• Description of the task
Lines before the one containing "Sys2Proof.Machine.execMove d src s" are excluded; reproduce that line and all lines after it in the entries below, exactly.
┌─ Supplied records
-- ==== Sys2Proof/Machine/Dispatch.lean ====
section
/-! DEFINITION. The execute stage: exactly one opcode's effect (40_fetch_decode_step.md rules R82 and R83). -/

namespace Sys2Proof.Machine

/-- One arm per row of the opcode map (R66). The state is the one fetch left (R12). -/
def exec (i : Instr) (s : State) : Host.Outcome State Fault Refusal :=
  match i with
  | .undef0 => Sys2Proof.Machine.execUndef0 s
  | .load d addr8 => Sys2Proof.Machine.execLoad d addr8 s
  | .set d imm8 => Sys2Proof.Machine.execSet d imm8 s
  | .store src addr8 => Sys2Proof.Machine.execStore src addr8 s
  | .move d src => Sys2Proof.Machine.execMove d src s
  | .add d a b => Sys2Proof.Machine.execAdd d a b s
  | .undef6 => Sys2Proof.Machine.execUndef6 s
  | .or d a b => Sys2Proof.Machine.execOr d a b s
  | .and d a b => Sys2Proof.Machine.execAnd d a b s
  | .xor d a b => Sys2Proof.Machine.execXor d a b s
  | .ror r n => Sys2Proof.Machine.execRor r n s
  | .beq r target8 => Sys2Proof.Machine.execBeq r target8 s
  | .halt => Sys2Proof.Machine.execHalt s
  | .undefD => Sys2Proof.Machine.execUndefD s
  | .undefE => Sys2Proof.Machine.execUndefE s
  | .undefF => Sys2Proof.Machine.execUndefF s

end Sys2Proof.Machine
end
└─
• Exercise response
  | .move d src => Sys2Proof.Machine.execMove d src s
  | .add d a b => Sys2Proof.Machine.execAdd d a b s
  | .undef6 => Sys2Proof.Machine.execUndef6 s
  | .or d a b => Sys2Proof.Machine.execOr d a b s
  | .and d a b => Sys2Proof.Machine.execAnd d a b s
  | .xor d a b => Sys2Proof.Machine.execXor d a b s
  | .ror r n => Sys2Proof.Machine.execRor r n s
  | .beq r target8 => Sys2Proof.Machine.execBeq r target8 s
  | .halt => Sys2Proof.Machine.execHalt s
  | .undefD => Sys2Proof.Machine.execUndefD s
  | .undefE => Sys2Proof.Machine.execUndefE s
  | .undefF => Sys2Proof.Machine.execUndefF s

end Sys2Proof.Machine
end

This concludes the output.